Scorsese has a lot of great stuff going on in the margins as well: a great soundtrack filled with blues and punk numbers; a pair of sardonic dispatchers (played by Queen Latifah and Scorsese himself); Mary Beth Hurt as a nurse who sees the hospital regulars as irritations; a charismatic Cliff Curtis as Arquette’s former drug dealer.

It’s a great world to get lost in, but if it sounds like a bunch of episodes without a solid through line, ding ding ding. Scorsese is possibly the finest narrative filmmaker who ever lived, but at this point in time he said he was a bit tired of narrative films. Kundun saw him branching out with a film not focused on narrative, with mixed results.
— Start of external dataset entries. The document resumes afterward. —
/-- Starts the run of a command: `total` blocks are hashed from `tokens` on after `prev`, and the first `probed` of them
probed. A run of no blocks ends at once. -/
def startRun (c : Cmd) (kind : RunKind) (j : Job) (scope : U16) (mask hops first t total probed : Nat) (prev : BlockKey)
    (tokens : List U64) (s : State) : State :=
  let run := s.index.nextRun
  let l : LookupCtx := { run := run, isOver := false, slot := c.slot, kind := kind, tenant := j.tenant, model := j.modelId, scope := scope,
                         mask := mask, hopBudget := hops,
                         firstBlock := first, blockTokens := t, tokensLeft := tokens, lastKey := prev, keys := [],
                         probes := List.replicate probed .waiting, maxBlocks := probed, total := total }
  let s1 := park c.slot .busy { s with index := { s.index with lookups := s.index.lookups ++ [l], nextRun := run + 1 } }
  advanceRun run (nextHash run (shortestHasher s1) s1)

/-- A hasher unit of a run is done: its keys join the chain, the next unit is queued, and the run moves on. A run that is over
goes once its chain is complete (R68). [DEDUCED, log 54] -/
def hashDone (run blocks hasher : Nat) (s : State) : State :=
  match findRunId s run with
  | none => s
  | some l =>
    let prev := (l.keys.getLast?).getD l.lastKey
    let ks := chainKeys s l.tenant l.blockTokens blocks prev l.tokensLeft
    let s1 := nextHash run hasher
      (setRun run (fun l => { l with keys := l.keys ++ ks, tokensLeft := l.tokensLeft.drop (l.blockTokens * blocks) }) s)
    if l.isOver then removeRun run s1 else advanceRun run s1

/-! ## Results -/

/-- A probe's result reaches its run (R69, R70, R103): a result of a run that has ended is discarded. -/
def probeResult (run block : Nat) (hit : Option Hit) (s : State) : State :=
  match findRemote s run with
  | some r =>
    let i := block - (r.body.countSoFar + 1)
    if r.probes[i]? == some .inFlight then
      advanceRemote run (askConfirm run block (r.body.keys.getD i 0) r.body.tenant.toNat r.body.variantMask.toNat hit r.cls
        (setRemote run (fun r => { r with probes := r.probes.set i (.confirming hit) }) s))
    else s
  | none => match findRunId s run with
    | none => s
    | some l =>
      let i := block - l.firstBlock
      if !l.isOver && l.probes[i]? == some .inFlight && !(l.probes.take i).contains .bad then
        let put := fun (p : ProbeState) (s : State) => setRun run (fun l => { l with probes := l.probes.set i p }) s
        let key := l.keys.getD i 0
        let ask := fun (h : Option Hit) => askConfirm run block key l.tenant (runMask s l block) h (runCls s l.slot) (put (.confirming h) s)
        match l.kind, hit with
        | .lookup, some h => advanceRun run (put (.good h.ptr h.hint false) s)
        | .lookup, none => advanceRun run (ask none)
        | .ingestOpen, h => advanceRun run (ask h)
        | _, h => advanceRun run (put (.confirming h) s)
      else s

/-- Whether a node carries on the chain of a match-in at its joint (R124). -/
def joins (s : State) (r : RemoteRun) (i ptr : Nat) : Bool :=
  let prev := if i == 0 then (if r.body.countSoFar == 0 then 0 else keyLo r.body.lastKey) else keyLo (r.body.keys.getD (i - 1) 0)
  ((findNode s ptr).map fun n => n.parentLo == prev).getD false

/-- Whether a block awaits a core's answer. -/
def awaits : Option ProbeState → Bool
  | some (.confirming _) => true
  | some .pinning => true
  | _ => false

/-- A core's answer reaches the run that asked for it, if the block still awaits it under that key (R103). -/
def coreAnswer (run block : Nat) (key : BlockKey) (a : Option (Nat × Nat)) (s : State) : State :=
  match findRemote s run with
  | some r =>
    let i := block - (r.body.countSoFar + 1)
    let p := match a with
      | some (ptr, h) => if joins s r i ptr then ProbeState.good ptr h true else .bad
      | none => .bad
    if awaits r.probes[i]? && r.body.keys[i]? == some key then
      advanceRemote run (setRemote run (fun r => { r with probes := r.probes.set i p }) s)
    else s
  | none => match findRunId s run with
    | none => s
    | some l =>
      let i := block - l.firstBlock
      let p := match a with
        | some (ptr, h) => ProbeState.good ptr h true
        | none => .bad
      if !l.isOver && awaits l.probes[i]? && l.keys[i]? == some key then
        advanceRun run (setRun run (fun l => { l with probes := l.probes.set i p }) s)
      else s

/-! ## What a core does with a block (R69, R110) -/

/-- Whether a node passes its CHECK, and its extents' entries theirs (R62, Table 6.3). [DEDUCED, log 155] -/
def nodeReads (n : Node) : Bool := n.checkOk && n.groups.all (·.entryOk)

/-- A node that a core reads with a CHECK that does not match is lost (R62). -/
def loseUnchecked (p : Node → Bool) (s : State) : State :=
  (s.index.nodes.filter fun n => p n && !n.lost && !nodeReads n).foldl (fun s n => loseData n.ptr s) s

/-- The core reads the node that a request names (R62). -/
def readNode (ptr : Nat) (s : State) : State := loseUnchecked (fun n => n.ptr == ptr) s

/-- The node that a core finds for a block: the hit's when it passes, else the one that its directory search finds; a
reel-path hit renews the node's entry. [DEDUCED, log 55] -/
def resolveBlock (key : BlockKey) (tenant mask : Nat) (hit : Option Hit) (s0 : State) : Option (Nat × Nat) × State :=
  let s := loseUnchecked (fun n => n.keyed && (n.key == key && n.tenant == tenant || (hit.map (·.ptr)) == some n.ptr)) (replayOn s0)
  match hit.bind fun h => (findNode s h.ptr).bind fun n => if n.key == key && usable s tenant mask n then some (h.ptr, h.hint) else none with
  | some h => (some h, s)
  | none => match searchIndex s key tenant mask with
    | none => (none, s)
    | some n =>
      let a := some (n.ptr, tierHintOf n)
      if n.entryPresent then
        let s1 := askRemove n (setNode n.ptr (fun m => { m with entryPresent := false }) s)
        (a, askInsert n s1)
      else if entryDue s n then (a, s)
      else (a, askInsert n s)

end Sys2Proof.Machine
end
Bringing Out the Dead comes a bit closer to Scorsese’s usual wheelhouse,  but he seems more invested in the dark comedy and horror than he is in the actual drama of Frank’s situation. The narration in Schrader’s script feels a bit too studied compared to Taxi Driver, as if it’s aping the earlier film.

Cage, for his part, is fine, if a bit too subdued at the dramatic moments, but the film is vibrant when dealing with his restlessness and less so when showing why he’s so tortured by his situation. It’s not as if it isn’t an interesting story – the idea that a man takes the people he couldn’t save to heart and lets it tear him apart, and that he’s trapped in his situation – but it comes off as a bit rote. The tonal shifts between absurdist comedy and anguish are jarring, made more so by how episodic the film is.

It’s not helped by a dull performance by Arquette in a relationship that never really convinces. For every great scene of Frank and the paramedics (my next band name) running around and dealing with the insanity of the city, there’s the punctuation of Cage having a very serious conversation with a fellow lost soul. It’s problematic because Arquette’s character is never treated as a person so much as she’s a figure, a chance for redemption. With that dead weight relationship as the central thread to the film, it can’t help but feel a bit uneven. Still, it’s often fascinating, and it’s not as if the world couldn’t use another good Scorsese movie.